-- ==== Sys2Proof/Laws/Off.lean ====
section
/-!
SUPPORT. The block that each register written by a command stands in.
-/
namespace Sys2Proof.Machine
open Sys2Proof
set_option Elab.async false

variable {F : Nat}
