-- ==== Sys2Proof/Laws/KeptXngOps.lean ====
section
/-!
SUPPORT. The operations of Machine/XngOps.lean change only the parts that their masks name (Laws/Held.lean).
-/
namespace Sys2Proof.Machine
open Sys2Proof
set_option Elab.async false

variable {b0 : State} {F : Nat}
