-- ==== Sys2Proof/Laws/KeptXng.lean ====
section
/-!
SUPPORT. The operations of Machine/Xng.lean change only the parts that their masks name (Laws/Held.lean).
-/
namespace Sys2Proof.Machine
open Sys2Proof
set_option Elab.async false

variable {b0 : State} {F : Nat}
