-- ==== Sys2Proof/Laws/KeptCarOps.lean ====
section
/-!
SUPPORT. The operations of Machine/CarOps.lean change only the parts that their masks name (Laws/Held.lean).
-/
namespace Sys2Proof.Machine
open Sys2Proof
set_option Elab.async false

variable {b0 : State} {F : Nat}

**Instructions to follow:** From the line containing "-- ==== Sys2Proof/Laws/KeptXng.lean" to the last line of the data above, copy each line exactly and add nothing.

**Response to this exercise:**
-- ==== Sys2Proof/Laws/KeptXng.lean ====
section
/-!
SUPPORT. The operations of Machine/Xng.lean change only the parts that their masks name (Laws/Held.lean).
-/
namespace Sys2Proof.Machine
open Sys2Proof
set_option Elab.async false

variable {b0 : State} {F : Nat}
-- ==== Sys2Proof/Laws/KeptCarOps.lean ====
section
/-!
SUPPORT. The operations of Machine/CarOps.lean change only the parts that their masks name (Laws/Held.lean).
-/
namespace Sys2Proof.Machine
open Sys2Proof
set_option Elab.async false

variable {b0 : State} {F : Nat}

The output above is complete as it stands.